Все кругом хохотали, но один из конников, благообразный и суровый мужик, нахмурился и сказал резко:
– Вот такие образа божия не имут, токмо беса тешат блудным пьянством…
Васюк живо оглянулся на это замечание и перестал смеяться.
– Истинно, Ефимушка, блуд сие, – сказал он, – и горе. Наш брат до того пьет, пока рылом земли не достанет.
– И когда сие деют? – сокрушенно продолжал Ефимушка. – В страшную седьмицу! В четверток великой, когда огни святы понесут из храмов божьих!..
– А вить ныне у нас яйца красят и четвергову соль жгут к пасхе, – воскликнул Юрий, – возвращаться надо! Чаю, матунька с Ульянушкой и Дуняхой все уж приготовили…
– Так и есть, – подтвердил Васюк, – с утра я видал, мамка Ульяна соль с квасной гущей мешала…
Иван, вспомнив домашние строгости насчет церковного служения и соблюдения всех обычаев и церковных правил, повелел ехать домой.
– Поспешим, – сказал он строго, – дабы не прогневить батюшку.
Подгоняя лошадей, они помчались по улицам посада, сопровождаемые неистовым лаем собак, не выносящих быстрой езды…
У себя, в княжих хоромах, Иван снял шапку и полушубок, стянул с себя валенки, лениво надел сафьяновые сапоги и, заправив в них порты, подпоясал серебряным поясом цветистую шелковую рубаху. Легкая усталость после долгой езды на свежем воздухе приятно разморила его, клонило ко сну. Борясь с дремотой, медленно брел он в трапезную матери по темнеющим сенцам.
Солнце уже село, и последние отсветы зари чуть золотили слюду в окнах. Ни о чем не думая, шел он в сумерках почти на ощупь.
Неожиданно на повороте он не столько увидел, сколько угадал прижавшуюся к стене Дарьюшку. Его протянутые вперед руки натолкнулись на теплое, нежное тело, и теплые же ласковые руки обвились вокруг его шеи.

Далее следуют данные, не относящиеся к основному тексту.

-- ==== Sys2Proof/Machine/State.lean ====
section
/-!
DEFINITION. The state of the collector as plain data, block by block; how a step can stop; the state after reset.
Fields marked MODEL are the model's own and stand for nothing in the spec.
-/

namespace Sys2Proof.Machine

/-- Memory bytes in one canonical form: addresses strictly rising, no byte equal to what an unlisted address reads (0xFF). -/
abbrev Memory := List Host.Cell

/-! ## Settings (R101, R189) -/

/-- Disposition of a detector (R101). -/
inductive Disposition where
  | latch | release | note | off
deriving DecidableEq, Repr

/-- The four settings of a detector (R101). -/
structure DetectorSetting where
  disposition : Disposition
  debounce : Nat
  weight : Nat
  releaseCount : Nat
deriving DecidableEq, Repr

/-- High and low percentage of a band class (R90). -/
structure Band where
  high : Nat
  low : Nat
deriving DecidableEq, Repr

/-- The settings in use (R189), each field in its range. -/
structure Settings where
  collectors : Nat
  threshold : Nat
  detectors : List DetectorSetting
  bands : List Band
  zeroDays : Nat
  reverseWindow : Nat
  lookback : Nat
  /-- position timeout in ms (R149) -/
  positionTimeout : Nat
  storeUnlisted : Bool
deriving DecidableEq, Repr

/-! ## Packets, records and entries -/

/-- A valid packet (R9). -/
structure Packet where
  meterId : MeterId
  counter : BitVec 16
  reading : BitVec 32
  digits : BitVec 4
  /-- kind 2, an alarm bubble -/
  alarm : Bool
  flags : Byte
  rssi : Byte
  channel : Byte
deriving DecidableEq, Repr

/-- Record kinds (R157). -/
inductive RecordKind where
  | runMark | firstRead | exception | suspect | relayUnconfirmed | unlisted | unstored
deriving DecidableEq, Repr

/-- Origin of a record (R82, R127, R157). -/
inductive Origin where
  | own
  | adopted (share : Nat)
  | relayedIn (slot : Nat)
  | unconfirmed (slot : Option Nat)
  | adopting
deriving DecidableEq, Repr

/-- A log record without its sequence number and CRC (R157). -/
structure RecordBody where
  kind : RecordKind
  origin : Origin
  meterId : MeterId
  counter : BitVec 16
  reading : BitVec 32
  digits : BitVec 4
  flags : Byte
  run : BitVec 16
  segment : Nat
  stale : Bool
  late : Bool
  alarm : Bool
  active : Byte
  raised : Nat
  score : Nat
  rssi : Byte
  channel : Byte
deriving DecidableEq, Repr

/-- State of a detector record (R100). -/
inductive DetectorState where
  | idle | pending | active
deriving DecidableEq, Repr

/-- A detector record (R100); `last` is absent, shown (true) or clean (false). -/
structure Detector where
  state : DetectorState
  consecutive : Nat
  clean : Nat
  last : Option Bool
deriving DecidableEq, Repr

/-- Status of a route entry (R68). -/
inductive Status where
  | unread | read | late | missed | elsewhere | handing
deriving DecidableEq, Repr

/-- Origin of a route entry (R63). -/
inductive EntryOrigin where
  | own
  | adopted (share : Nat)
deriving DecidableEq, Repr

/-- Last-heard of a route entry (R63). -/
structure LastHeard where
  counter : BitVec 16
  reading : BitVec 32
  flags : Byte
deriving DecidableEq, Repr

/-- A route entry (R63). -/
structure Entry where
  meterId : MeterId
  origin : EntryOrigin
  planIndex : Nat
  segment : Nat
  billed : Nat
  billedDay : Nat
  digits : Nat
  band : Nat
  rate : Nat
  status : Status
  lastHeard : Option LastHeard
  firstRead : Option Nat
  kept : Option RecordBody
  detectors : List Detector
  score : Nat
  suspect : Bool
deriving DecidableEq, Repr

/-- A log position: sector sequence and slot (R158). -/
structure LogPos where
  sector : Nat
  slot : Nat
deriving DecidableEq, Repr

/-- The interrupted run: run number, position and sequence number of its RUN MARK(open) (R137, R172). -/
structure Interrupted where
  run : BitVec 16
  pos : LogPos
  number : Nat
deriving DecidableEq, Repr

/-! ## Radio Intake (01) -/

/-- State of the line receiver (R3). -/
inductive LineState where
  | idle
  | assembling (bytes : List Byte)
  | spoiled
deriving DecidableEq, Repr

/-- The Radio Intake: line receiver, intake queue and counters (R3, R10, R14). -/
structure Radio where
  line : LineState
  /-- the gap timer runs (R3) -/
  gapRunning : Bool
  /-- a framing error waits for the line to return high (R2) -/
  awaitHigh : Bool
  queue : List Packet
  lineErrors : Nat
  intakeCrc : Nat
  malformed : Nat
  outOfRun : Nat
  overrun : Nat
deriving DecidableEq, Repr

/-! ## Rack Port (02) -/

/-- State of the rack receiver (R20, R26); `ownSpoiled` is FRAME after an own transmit error, whose fault is not counted (R29). -/
inductive RxState where
  | notFollowing | searching | idle | frame | ownSpoiled
deriving DecidableEq, Repr

/-- The frame being offered or sent (R27, R31): its class names the producer, `tag` (MODEL) its item. It stays after its item has left the
producer, until its outcome (R31; log 10). -/
structure Sending where
  tag : Nat
  frame : RackFrame
deriving DecidableEq, Repr

/-- The retry state while the retry item is present (R30): the item by producer class and tag (MODEL). -/
structure Retry where
  cls : Nat
  tag : Nat
  count : Nat
deriving DecidableEq, Repr
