-- ==== Sys2Proof/Machine/Engine.lean ====
section
/-!
DEFINITION. The Evaluation Engine's choice (R76, R77) and what each of its operations has done by its end (chapters 3, 4, 6, 8),
packet operations apart.
-/

namespace Sys2Proof.Machine

/-- The operation ends; the next choice follows at the end of the command (R75; log 12). -/
def endOperation (s : State) : State := { s with engine.op := .idle }

/-! ## Start and the build (R61, R66, R188) -/

/-- The own share of this station exists: its slot is N or less (R37). -/
def State.isOwner (s : State) : Bool := decide (s.slot ≤ s.settings.collectors)

/-- The end of the own-share build of a VALID plan (R66, R144): the segment table, READY, and step 6 at start or PLAN STATUS after
PLAN END. -/
def buildEnds (s : State) (p : Plan) : State :=
  let s := endOperation s
  let s := setRunState { s with tracker.rows := freshRows p.segments s.engine.table } .ready
  if s.startup.step = .build then startStepSix s
  else if s.dock.load.phase = .ending then planStatus s 0
  else s

/-- The build begins: its counts are 0, and there is no segment table until it ends (R144); a spare reads nothing, so its build ends at
once (R66). -/
def beginBuild (s : State) : State :=
  match s.engine.plan with
  | some p =>
    let s := { s with
      engine.op := .ownBuild 0
      engine.ownUntracked := 0
      engine.duplicates := 0
      tracker.rows := [] }
    if s.isOwner then s else buildEnds s p
  | none => s

/-- One plan record of the build (R66). -/
def buildRecord (s : State) (p : Plan) (index : Nat) (bs : List Byte) : State :=
  let m := planMeterId bs
  if s.shareOf m ≠ s.slot then s
  else if (s.engine.lookup m).isSome then { s with engine.duplicates := s.engine.duplicates + 1 }
  else if Config.tableCapacity ≤ s.engine.table.length then { s with engine.ownUntracked := s.engine.ownUntracked + 1 }
  else { s with engine.table := insertEntry (entryOf p.segments index .own bs) s.engine.table }

/-- The plan check ends NOT VALID: BLANK, and step 6 (R61, R188). -/
def checkFails (s : State) : State :=
  let s := endOperation s
  startStepSix (setRunState { s with engine.plan := none } .blank)

/-- The plan check ends VALID: step 5 and its build (R61, R66). -/
def checkPasses (s : State) (p : Plan) : State :=
  let s := endOperation s
  requestStation
    { s with
      engine.plan := some p
      startup.step := .build } .ownBuild

/-! ## Adoption loads (R47 to R50) -/

/-- A share's untracked count grows by one (R67). -/
def countUntracked (share : Nat) (l : List (Nat × Nat)) : List (Nat × Nat) :=
  l.map fun x => if x.1 = share then (x.1, x.2 + 1) else x

/-- The route entries of an adopted share (R63). -/
def Engine.entriesOf (g : Engine) (share : Nat) : List Entry := g.table.filter (·.origin == .adopted share)

/-- A load begins (R47). The entries that the table still holds of the share are its HANDING ones, since a share that was not ADOPTED has
no other (R53), and they are removed. -/
def beginLoad (s : State) (share : Nat) : State :=
  let s := (s.engine.entriesOf share).foldl removeEntry s
  { s with
    presence := { s.presence.setShare share .loading with adoptQueue := s.presence.adoptQueue.drop 1 }
    engine.untracked := s.engine.untracked ++ [(share, 0)]
    engine.op := .load share 0 }

/-- One plan record of a load (R48). -/
def loadRecord (s : State) (p : Plan) (share index : Nat) (bs : List Byte) : State :=
  let m := planMeterId bs
  if s.shareOf m ≠ share then s
  else if (s.engine.lookup m).isSome then s
  else if Config.tableCapacity ≤ s.engine.table.length then
    { s with engine.untracked := countUntracked share s.engine.untracked }
  else { s with engine.table := insertEntry (entryOf p.segments index (.adopted share) bs) s.engine.table }

/-- A loaded entry is counted, MISSED where its segment is CLOSED (R49). -/
def admitEntry (s : State) (e : Entry) : State :=
  if s.tracker.segmentState e.segment = .closed then
    { s with
      engine := s.engine.replaceEntry e { e with status := .missed }
      tracker := s.tracker.learn { e with status := .missed } }
  else { s with tracker := s.tracker.learn e }

/-- A relay entry moves into the relay intake queue, or is self-stored where that is full (R50). -/
def moveRelayEntry (s : State) (e : RelayEntry) : State :=
  let s := if s.engine.relayQueue.length < Config.relayIntakeCapacity then
      { s with engine.relayQueue := s.engine.relayQueue ++ [.moved e.packet e.segment e.stale] }
    else selfStoreEntry s e
  { s with relay := s.relay.removeEntry e.tag }

/-- The load of a LOADING share completes (R49, R50). -/
def completeLoad (s : State) (share : Nat) : State :=
  let s := (s.engine.entriesOf share).foldl admitEntry s
  let s := { s with presence := s.presence.setShare share .adopted }
  endOperation ((s.relay.list.filter (·.share == share)).foldl moveRelayEntry s)

/-- A load reads its last record (R49). In a state that no run reaches, its share is not LOADING, and the load stops (log 38). -/
def loadEnds (s : State) (share : Nat) : State :=
  if s.shareState share = .loading then completeLoad s share else stopLoad s share

/-- A load whose plan is not VALID, in a state that no run reaches, is abandoned (R52; log 38). -/
def loadFails (s : State) (share : Nat) : State :=
  if s.shareState share = .loading then abandonLoad s share else stopLoad s share

/-! ## Plan reads (R62) -/

/-- The slot a plan read in progress reads: of the engine's operation, or of the check read at PLAN END (R62, R186). -/
def State.planReadIndex (s : State) : Nat :=
  match s.engine.op with
  | .planCheckRecord i _ => i
  | .ownBuild i => i
  | .load _ i => i
  | .planCheckHeader => 0
  | _ => match s.dock.load.check with
    | some (i :: _) => i
    | _ => 0

/-- One record of the check read at PLAN END: a bad one is counted once (R186). -/
def checkRead (s : State) (bs : List Byte) : State :=
  match s.dock.load.check with
  | some (i :: rest) =>
    let s := if planRecordGood bs || s.dock.load.bad.contains i then s
      else { s with dock.load.bad := s.dock.load.bad ++ [i] }
    if rest.isEmpty then planEndJudged s else { s with dock.load.check := some rest }
  | _ => s

/-- A plan read ends with the 32 bytes of its slot (R61, R66, R48, R186). -/
def planReadEnds (s : State) (bs : List Byte) : State :=
  match s.engine.op, s.engine.plan with
  | .planCheckHeader, _ =>
    match planHeaderOf bs with
    | some p => { s with engine.op := .planCheckRecord 0 p }
    | none => checkFails s
  | .planCheckRecord i p, _ =>
    if !planRecordGood bs then checkFails s
    else if i + 1 < p.count then { s with engine.op := .planCheckRecord (i + 1) p }
    else checkPasses s p
  | .ownBuild i, some p =>
    let s := buildRecord s p i bs
    if i + 1 < p.count then { s with engine.op := .ownBuild (i + 1) } else buildEnds s p
  | .load share i, some p =>
    let s := loadRecord s p share i bs
    if i + 1 < p.count then { s with engine.op := .load share (i + 1) } else loadEnds s share
  | .ownBuild _, none => endOperation s
  | .load share _, none => loadFails s share
  | _, _ => checkRead s bs

/-! ## Releases and the close (R53, R54, R143) -/

/-- A READ or LATE entry becomes HANDING, its kept record stored first, its HANDOVER queued (R53, R70). -/
def handEntry (s : State) (share : Nat) (e : Entry) : State :=
  let s := changeEntry (giveKept s e) e { e with status := .handing, kept := none }
  { s with
    engine.handing := s.engine.handing ++ [⟨s.nextTag, e.meterId, share⟩]
    nextTag := s.nextTag + 1 }

/-- One entry of a released share (R53). -/
def releaseEntry (share : Nat) (s : State) (e : Entry) : State :=
  match e.status with
  | .read | .late => handEntry s share e
  | .unread | .elsewhere | .missed => removeEntry s e
  | .handing => s

/-- A release has been carried out (R53). DESIGN CHOICE (log 43): the entries are taken in plan index order. -/
def releaseEnds (s : State) (share : Nat) : State :=
  let s := (s.engine.entriesOf share).foldl (releaseEntry share) s
  endOperation { s with engine.untracked := s.engine.untracked.filter (·.1 != share) }

/-- The close release has been carried out (R143 step 1), and the close finish where it ends last. DESIGN CHOICE (log 43): the entries
are taken in plan index order. -/
def closeReleaseEnds (s : State) : State :=
  let s := (s.engine.table.filter fun e => e.origin != .own || e.status == .handing).foldl removeEntry s
  closeIfDone (endOperation s)

/-- An UNREAD entry becomes MISSED (R147). -/
def missEntry (s : State) (e : Entry) : State := changeEntry s e { e with status := .missed }

/-- A closure marking has been carried out (R147, R148), and the close finish where it ends last. -/
def closureEnds (s : State) (segment : Nat) : State :=
  let s := (s.engine.table.filter fun e => e.segment == segment && e.status == .unread).foldl missEntry s
  closeIfDone (endOperation
    { s with
      tracker.tallies := s.tracker.tallies ++ [⟨s.nextTag, segment⟩]
      nextTag := s.nextTag + 1 })

/-! ## Run reset and rebuild (R71, R139 to R141) -/

/-- One entry in the run reset (R71). -/
def resetEntry (s : State) (e : Entry) : State :=
  changeEntry (giveKept s e) e { e with status := .unread, lastHeard := none, firstRead := none, kept := none }

/-- The reset of every entry (R71). DESIGN CHOICE (log 43): the entries are taken in plan index order. -/
def resetTable (s : State) : State := s.engine.table.foldl resetEntry s

/-- The rebuild scan ends, and the station enters RUNNING (R141). -/
def rebuildEnds (s : State) : State :=
  if s.engine.runState = some .rebuilding then enterRunning (endOperation s) s.runNumber else endOperation s

/-- The rebuild scan goes on after the slot at `pos`, the last accepted number being `last`, or ends at the head (R140, R141). -/
def rebuildFrom (s : State) (pos : LogPos) (last : Nat) : State :=
  match s.store.nextSlot pos with
  | some _ => { s with engine.op := .rebuild pos last }
  | none => rebuildEnds s

/-- The rebuild scan begins after the kept RUN MARK(open), or with the tail where that has been erased (R140). DESIGN CHOICE (log 65): where
RETIRED sectors alone hold records there is no tail, and the scan ends at once. -/
def rebuildBegins (s : State) (mark : Interrupted) : State :=
  if s.store.holdsAt mark.pos mark.number then rebuildFrom s mark.pos mark.number
  else
    match s.store.tail with
    | some r => rebuildFrom s ⟨r.pos.sector, r.pos.slot - 1⟩ 0
    | none => rebuildEnds s

/-- The reset of a new run has ended (R139): RUN MARK(open), the mark cleared, RUNNING. -/
def newRunBegins (s : State) : State :=
  match s.engine.runState, s.engine.openingRun with
  | some .ready, some run => enterRunning (appendOrDrop (endOperation s) (runMarkRecord s true run)) run
  | _, _ => endOperation s

/-- The effect of one log record in the rebuild scan (R141). An entry with a first-read reference has no kept record (R69; log 39). -/
def applyRecord (s : State) (r : LogRecord) : State :=
  if r.run ≠ s.runNumber then s
  else
    match s.engine.lookup r.meterId, r.kind with
    | some e, 2 =>
      changeEntry s e { e with
        status := if r.late then .late else .read
        lastHeard := some ⟨r.counter, r.reading, r.flags⟩
        firstRead := some r.number
        kept := none }
    | some e, 4 => changeEntry s e { e with suspect := true }
    | _, _ => s

/-- The rebuild scan has read one slot (R166): a record that the walk accepts is applied, any other slot is passed over (R141, R158). -/
def rebuildReadEnds (s : State) (pos : LogPos) (last : Nat) : State :=
  match s.store.nextSlot pos with
  | some (p, sector) =>
    match s.store.acceptedAt p sector last with
    | some r => rebuildFrom (applyRecord s r) p r.number
    | none => rebuildFrom s p last
  | none => rebuildEnds s

/-! ## The depot's requests (R72, R117, R178) -/

/-- The three figures of a findings clear (R118). -/
def clearFigures (st : Settings) (table : List Entry) : List Byte :=
  let returned := (table.map fun e => clearedCount e.detectors).sum
  let cleared := table.countP fun e => e.suspect && !(clearEntry st e).suspect
  let still := table.countP fun e => (clearEntry st e).suspect
  bytesOf 2 returned ++ bytesOf 2 cleared ++ bytesOf 2 still

/-- A findings clear has been carried out (R117, R118, R183). -/
def findingsClearEnds (s : State) : State :=
  let figures := clearFigures s.settings s.engine.table
  let s := s.engine.table.foldl (fun s e => changeEntry s e (clearEntry s.settings e)) s
  replyWith (endOperation s) 5 .done figures

/-- The route table has been emptied (R72), and the plan-region erases are requested (R184). DESIGN CHOICE (log 43): the entries are
taken in plan index order. -/
def emptyingEnds (s : State) : State :=
  let s := endOperation (s.engine.table.foldl removeEntry s)
  { s with
    engine.ownUntracked := 0
    engine.duplicates := 0
    store.planErase := some 0 }

/-- A kept-record release has been carried out (R178, R69). -/
def keptReleaseEnds (s : State) (m : MeterId) (n : Nat) : State :=
  let s := endOperation s
  match s.engine.lookup m with
  | some e =>
    if e.kept.isSome then { s with engine := s.engine.replaceEntry e { e with kept := none, firstRead := some n } } else s
  | none => s

/-! ## The choice (R76, R77) -/

/-- The operation of a station request (R75). -/
def beginRequest (s : State) (r : StationReq) : State :=
  match r with
  | .closure n => { s with engine.op := .closure n }
  | .runReset => { s with engine.op := .runReset }
  | .resetRebuild m => { s with engine.op := .resumeReset m }
  | .planCheck => { s with engine.op := .planCheckHeader }
  | .ownBuild => beginBuild s
  | .findingsClear => { s with engine.op := .findingsClear }
  | .emptying => { s with engine.op := .emptying }
  | .keptRelease m n => { s with engine.op := .keptRelease m n }

/-- The take from the intake queue (R11, R77). -/
def takeIntake (s : State) (p : Packet) (rest : List Packet) : State :=
  beginPacket
    { s with
      radio.queue := rest
      engine.lastSide := .intake } (.intake p)

/-- The take from the relay intake queue (R129, R77). -/
def takeRelay (s : State) (i : RelayItem) (rest : List RelayItem) : State :=
  beginPacket
    { s with
      engine.relayQueue := rest
      engine.lastSide := .relay } (.relayed i)

/-- A packet operation on the queue whose turn it is (R77). -/
def choosePacket (s : State) : State :=
  match s.radio.queue, s.engine.relayQueue, s.engine.lastSide with
  | [], [], _ => s
  | p :: ps, [], _ => takeIntake s p ps
  | p :: ps, _ :: _, .relay => takeIntake s p ps
  | [], i :: is, _ => takeRelay s i is
  | _ :: _, i :: is, .intake => takeRelay s i is

/-- The engine's choice when it is IDLE (R76). -/
def engineChoose (s : State) : State :=
  if s.engine.op ≠ .idle then s
  else
    match s.engine.releases, s.engine.requests, s.presence.adoptQueue with
    | .share n :: rest, _, _ =>
      { s with
        engine.releases := rest
        engine.op := .release n }
    | .close :: rest, _, _ =>
      { s with
        engine.releases := rest
        engine.op := .closeRelease }
    | [], r :: rest, _ => beginRequest { s with engine.requests := rest } r
    | [], [], n :: _ => if s.isRunning then beginLoad s n else s
    | [], [], [] => if s.isRunning then choosePacket s else s

end Sys2Proof.Machine
end

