/-- Class 11: the oldest DOCKREPLY or the UPLOAD DATA, whichever became pending first (R32, R174, R177). -/
def State.offer11 (s : State) : Option Sending :=
  let reply (r : Reply) : Sending := ⟨r.tag, s.frame 11 Config.dockSlot (s.replyBytes r.body)⟩
  let data (d : UploadItem) : Sending := ⟨d.tag, s.frame 11 Config.dockSlot d.frameBytes⟩
  match s.dock.replies.head?, s.dock.session.data with
  | some r, some d => some (if r.tag < d.tag then reply r else data d)
  | some r, none => some (reply r)
  | none, some d => some (data d)
  | none, none => none

/-- The transmit selector's choice: the pending item of lowest class, its frame formed now (R27, R32). -/
def State.nextItem (s : State) : Option Sending :=
  ((((((s.offer2.or s.offer3).or s.offer4).or s.offer5).or s.offer6).or s.offer7).or s.offer9).or s.offer11

/-- A frame is begun when the receiver is IDLE, the transmitter has started and an item is pending (R26, R27, R32). -/
def offer (s : State) : State :=
  if s.isUp && s.rack.rx == .idle && s.rack.sending.isNone then
    match s.nextItem with
    | some x =>
      { s with
        rack.rx := .frame
        rack.sending := some x }
    | none => s
  else s

/-! ## The query for the revisit list (R152) -/

/-- The frame of a REVISIT reply is on the bus (R24, R152). -/
def Rack.sendsRevisit (r : Rack) : Bool :=
  match r.sending with
  | some x => x.frame.cls == 9
  | none => false

/-- A query makes the one REVISIT reply pending, or replaces the start index of the reply that is pending, which keeps its age (R152). -/
def askRevisit (start : BitVec 16) (s : State) : State :=
  match s.tracker.reply with
  | some r => { s with
      tracker.reply := some { r with startIndex := start }
      tracker.query := none }
  | none => { s with
      tracker.reply := some ⟨s.nextTag, start⟩
      tracker.query := none
      nextTag := s.nextTag + 1 }

/-- A query that waits for the outcome of the reply's frame is answered once that frame is no longer on the bus: its outcome has been
reported (R33, R152). DESIGN CHOICE (log 34): where the outcome was still pending, the one reply is pending yet, and the query acts on it. -/
def answerQuery (s : State) : State :=
  match s.tracker.query with
  | some start => if s.rack.sendsRevisit then s else askRevisit start s
  | none => s

/-! ## What became of an item (R31, R33) -/

/-- An item is still with its producer (R30, R31). DESIGN CHOICE (log 56): a relay entry or a HANDOVER that is held back is with it still,
so it stays the retry item, with its count. -/
def State.isLive (s : State) (cls tag : Nat) : Bool :=
  match cls with
  | 2 => s.presence.item == some tag
  | 3 => s.relay.heldPending.any (·.tag == tag)
  | 4 => s.engine.handing.any (·.tag == tag)
  | 5 => s.relay.list.any (·.tag == tag)
  | 6 => s.engine.notices.any (·.tag == tag)
  | 7 => s.tracker.tallies.any (·.tag == tag)
  | 9 => (s.tracker.reply.map (·.tag)) == some tag
  | _ => s.dock.replies.any (·.tag == tag) || (s.dock.session.data.map (·.tag)) == some tag

/-- A HANDOVER item leaves the engine. -/
def dropHandover (s : State) (tag : Nat) : State := { s with engine.handing := s.engine.handing.filter (·.tag != tag) }

/-- A HANDOVER is finished: its HANDING entry is removed (R54). -/
def finishHandover (s : State) (tag : Nat) : State :=
  match s.engine.handing.find? (·.tag == tag) with
  | some i =>
    match s.engine.lookup i.meterId with
    | some e => if e.status = .handing then removeEntry s e else dropHandover s tag
    | none => dropHandover s tag
  | none => s

/-- A relay send is counted, sent or dropped (R124, R33). -/
def finishRelay (s : State) (tag dst : Nat) : State :=
  { s with relay := s.relay.updateEntry tag fun e =>
    { e with
      sends := e.sends + 1
      lastSend := some s.now
      target := some dst
      phase := .waiting } }

/-- An UPLOAD DATA or a DOCKREPLY is finished (R174, R177). -/
def finishReply (s : State) (tag : Nat) : State :=
  match s.dock.session.data with
  | some d =>
    if d.tag = tag then finishUpload s d.number
    else { s with dock.replies := s.dock.replies.filter (·.tag != tag) }
  | none => { s with dock.replies := s.dock.replies.filter (·.tag != tag) }

/-- An item is finished: the producer is told that it was sent or dropped (R31, R33). -/
def finishItem (s : State) (cls tag dst : Nat) : State :=
  match cls with
  | 2 => { s with presence.item := none }
  | 3 => { s with relay.heldPending := s.relay.heldPending.filter (·.tag != tag) }
  | 4 => finishHandover s tag
  | 5 => finishRelay s tag dst
  | 6 => { s with engine.notices := s.engine.notices.filter (·.tag != tag) }
  | 7 => { s with tracker.tallies := s.tracker.tallies.filter (·.tag != tag) }
  | 9 => { s with tracker.reply := none }
  | _ => finishReply s tag

/-- The item of a frame is finished, where it is still with its producer; else its outcome is reported to nobody (R31). -/
def finishFrame (s : State) (x : Sending) : State :=
  if s.isLive x.frame.cls.toNat x.tag then finishItem s x.frame.cls.toNat x.tag x.frame.dst.toNat else s

/-- The retry item becomes absent when it has left its producer (R30); not by being held back (log 56). -/
def cleanRetry (s : State) : State :=
  match s.rack.retry with
  | some r => if s.isLive r.cls r.tag then s else { s with rack.retry := none }
  | none => s

/-- The retry count after a transmit error on an item (R30). -/
def retryCount (r : Option Retry) (cls tag : Nat) : Nat :=
  match r with
  | some r => if r.cls = cls ∧ r.tag = tag then r.count + 1 else 1
  | none => 1

/-- A transmit error's effect on the retry state and, at the eighth, the drop (R30). DEDUCED (log 42): an error on a frame whose item has
left its producer leaves another retry item and its count as they are. -/
def retryItem (s : State) (x : Sending) : State :=
  let cls := x.frame.cls.toNat
  let n := retryCount s.rack.retry cls x.tag
  if !s.isLive cls x.tag then s
  else if n < Config.retryLimit then { s with rack.retry := some ⟨cls, x.tag, n⟩ }
  else
    finishFrame
      { s with
        rack.retry := none
        rack.txDrops := countUp s.rack.txDrops
        startup.conds.txFault := true } x

/-- This station's frame has gone out whole (R31). -/
def frameSent (s : State) (x : Sending) : State :=
  finishFrame
    { s with
      rack.rx := .idle
      rack.sending := none
      rack.retry := none } x

/-- A transmit error (R29, R30). Where the start bit itself was read as recessive, no frame has begun and the receiver is IDLE (R20);
else it follows what is left of the frame (log 49). DESIGN CHOICE (log 61): an IDLE receiver with an item pending chooses again at the end
of the command. -/
def transmitError (atStart : Bool) (s : State) (x : Sending) : State :=
  retryItem
    { s with
      rack.rx := if atStart then .idle else .ownSpoiled
      rack.sending := none
      rack.txErrors := countUp s.rack.txErrors } x

/-! ## Receiving (R20 to R26) -/

/-- The receiver can take a frame: it is neither SEARCHING nor not yet following the bus (R20, R26). -/
def State.follows (s : State) : Bool := s.rack.rx == .idle || s.rack.rx == .frame || s.rack.rx == .ownSpoiled

/-- A valid frame from this station's own slot that it did not send: its transmitter was silent or has withdrawn, so no frame of its own is
on the bus (R23; log 10). -/
def duplicateFrame (s : State) : State :=
  { s with
    rack.rx := .idle
    rack.sending := none
    rack.lastDuplicate := some s.now
    startup.conds.duplicateSlot := true }

/-- The Rack Port after a valid frame from another station: its receiver is IDLE (R20), but for a frame of its own on the bus, which stays
there and ends by an outcome of its own, also where its item has left its producer by that reception (R31, R33; log 10). -/
def Rack.afterFrame (r : Rack) : Rack :=
  match r.sending with
  | some _ => r
  | none => { r with rx := .idle }

/-- The reports of a valid frame from another station (R22). The heard report recomputes before the frame's delivery (log 57). -/
def reportFrame (s : State) (src : Nat) : State :=
  let s := { s with
    rack := s.rack.afterFrame
    startup.conds.fresh := false }
  if isCollector src then heardReport s src else s

/-- A valid frame from `src` completes (R22, R23, R25, R26); `deliver` is what its delivery does. Absent while the receiver follows
no frame. DEDUCED (log 51): before step 6 nothing of R25 applies, so a frame of a wrong length is not counted as a format error. -/
def onFrame (src : Nat) (deliver : State → State) (s : State) : Option State :=
  if !s.follows then none
  else if src = s.slot then some (duplicateFrame s)
  else
    let s := reportFrame s src
    some (if s.isUp then deliver s else s)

Она прижалась грудью к его груди, и, сам не зная, что он делает, Иван крепко сжал в объятьях Дарьюшку и замер.
– Иванушка мой, – чуть слышно выдохнула она ему в ухо из самой глубины груди.
Его охватила дремотная нега, и сразу он утонул в каком-то сладостном сне наяву…
Далеко, где-то в самом конце темных сенцев, блеснула щель отворяемой двери, и сказка вся рассыпалась сразу. Дарьюшка отделилась от него, потонув в темноте.
Иван не пошел в трапезную, а, вернувшись в свой покой, лег на пристенную лавку и закрыл глаза. «Что со мной?» – подумал он и невольно улыбнулся от неведомой ранее тихой радости.
Он забыл свои разговоры с Данилкой, забыл про всякие загадки, постоянно встававшие перед ним. Все это стало ненужным, и, глубоко вздохнув, он мгновенно и крепко заснул…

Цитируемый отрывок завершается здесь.